Brief:
Only the lines from the start of the data through the one containing "A navigation unit" belong in your answer; return them exactly.

------------------------------------------------------------

-- ==== Sys2Proof/Syntax.lean ====
section
/-!
DEFINITION. Syntax.lean: the commands of the block, one constructor per row of spec/opcode_table.json, and the plain
data their operands carry. The rows have no bits (spec/opcode_table.json gives none), so there is no encoding.
-/
namespace Sys2Proof

/-- Who makes a register access: PCIe PF0 and PF1 (R377), SPI frames (R381), the secure core and the application
cores (R34, R470). -/
inductive Src where
  | pf0 | pf1 | spi | spiSec | core | app
  deriving DecidableEq, Repr

/-- The three wide values of a pulse channel (R62). -/
inductive PulseParam where
  | start | period | width
  deriving DecidableEq, Repr

/-- A coefficient request of the partner's receiver in training (R87): taps 0 to 4 are C_M2, C_M1, C0, C_P1 and C_P2. -/
inductive TrainReq where
  | inc (tap : Nat)
  | dec (tap : Nat)
  | preset
  | initialise
  deriving DecidableEq, Repr

/-- What a partner's Clause 73 base page advertises: port modes and FEC codes (R87). -/
structure Page where
  techs : List Nat
  fecs : List Nat
  deriving DecidableEq, Repr

/-- What a lane sees of its sync headers, or of its alignment marker positions: whether each is valid, in order (R89, R90). -/
structure Hunt where
  lane : Nat
  seen : List Bool
  deriving DecidableEq, Repr

/-- The edges an input slot took since its last report, as runs: the ticks of the first and the last edge of each (R238). -/
structure Edges where
  slot : Nat
  runs : List (Nat × Nat)
  deriving DecidableEq, Repr

/-- A navigation unit as received (R310). LNAV and D1: its ten words, with the last two bits of the word before in `prev`; I/NAV:
the even and the odd part of the page, and in `prev` whether they belong together. -/
structure NavUnit where
  prev : Nat
  raw : List Nat
  deriving DecidableEq, Repr

/-- What one satellite's channels give a time solution (R311): its channel on GSA and, where it is tracked on both bands, on GSB;
its elevation in degrees; for each band the offset of its system's time from network time that the channel's record, the
ephemeris and the held position give, and the delay of the broadcast ionosphere model, all in 2^-16 ns. -/
structure SatObs where
  a : Nat
  b : Option Nat := none
  elev : Int := 90
  offA : Int := 0
  offB : Int := 0
  iono : Int := 0
  deriving DecidableEq, Repr

/-- What the receive side measures of a frame: the time from its capture to now on the Leaf timebase and the variable
correction, both in 2^-16 ns (R122, R124); a code error within it; the codewords corrected and uncorrectable (R113). -/
structure RxInfo where
  ago : Nat := 0
  var : Nat := 0
  codeErr : Bool := false
  corrected : Nat := 0
  uncorrectable : Nat := 0
  deriving DecidableEq, Repr

/-- What the fuses of a part hold (R1, R2, R316, R351, R360, R370): MEMBER as SYS.ID0 shows it, the grade, the device identity,
the word of SEC.FUSE, the hashes of the owner keys of slots 0 to 3, the password hash, and SERIAL.
(DESIGN CHOICE, log entry 5) -/
structure Fuses where
  member : Nat := 8
  gradeE : Bool := false
  deviceId : Nat := 0
  sec : Word := 0#32
  keys : List (List Byte) := []
  pw : List Byte := []
  serial : Nat := 1
  deriving DecidableEq, Repr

------------------------------------------------------------

Result below:
-- ==== Sys2Proof/Syntax.lean ====
section
/-!
DEFINITION. Syntax.lean: the commands of the block, one constructor per row of spec/opcode_table.json, and the plain
data their operands carry. The rows have no bits (spec/opcode_table.json gives none), so there is no encoding.
-/
namespace Sys2Proof

/-- Who makes a register access: PCIe PF0 and PF1 (R377), SPI frames (R381), the secure core and the application
cores (R34, R470). -/
inductive Src where
  | pf0 | pf1 | spi | spiSec | core | app
  deriving DecidableEq, Repr

/-- The three wide values of a pulse channel (R62). -/
inductive PulseParam where
  | start | period | width
  deriving DecidableEq, Repr

/-- A coefficient request of the partner's receiver in training (R87): taps 0 to 4 are C_M2, C_M1, C0, C_P1 and C_P2. -/
inductive TrainReq where
  | inc (tap : Nat)
  | dec (tap : Nat)
  | preset
  | initialise
  deriving DecidableEq, Repr

/-- What a partner's Clause 73 base page advertises: port modes and FEC codes (R87). -/
structure Page where
  techs : List Nat
  fecs : List Nat
  deriving DecidableEq, Repr

/-- What a lane sees of its sync headers, or of its alignment marker positions: whether each is valid, in order (R89, R90). -/
structure Hunt where
  lane : Nat
  seen : List Bool
  deriving DecidableEq, Repr

/-- The edges an input slot took since its last report, as runs: the ticks of the first and the last edge of each (R238). -/
structure Edges where
  slot : Nat
  runs : List (Nat × Nat)
  deriving DecidableEq, Repr

/-- A navigation unit as received (R310). LNAV and D1: its ten words, with the last two bits of the word before in `prev`; I/NAV:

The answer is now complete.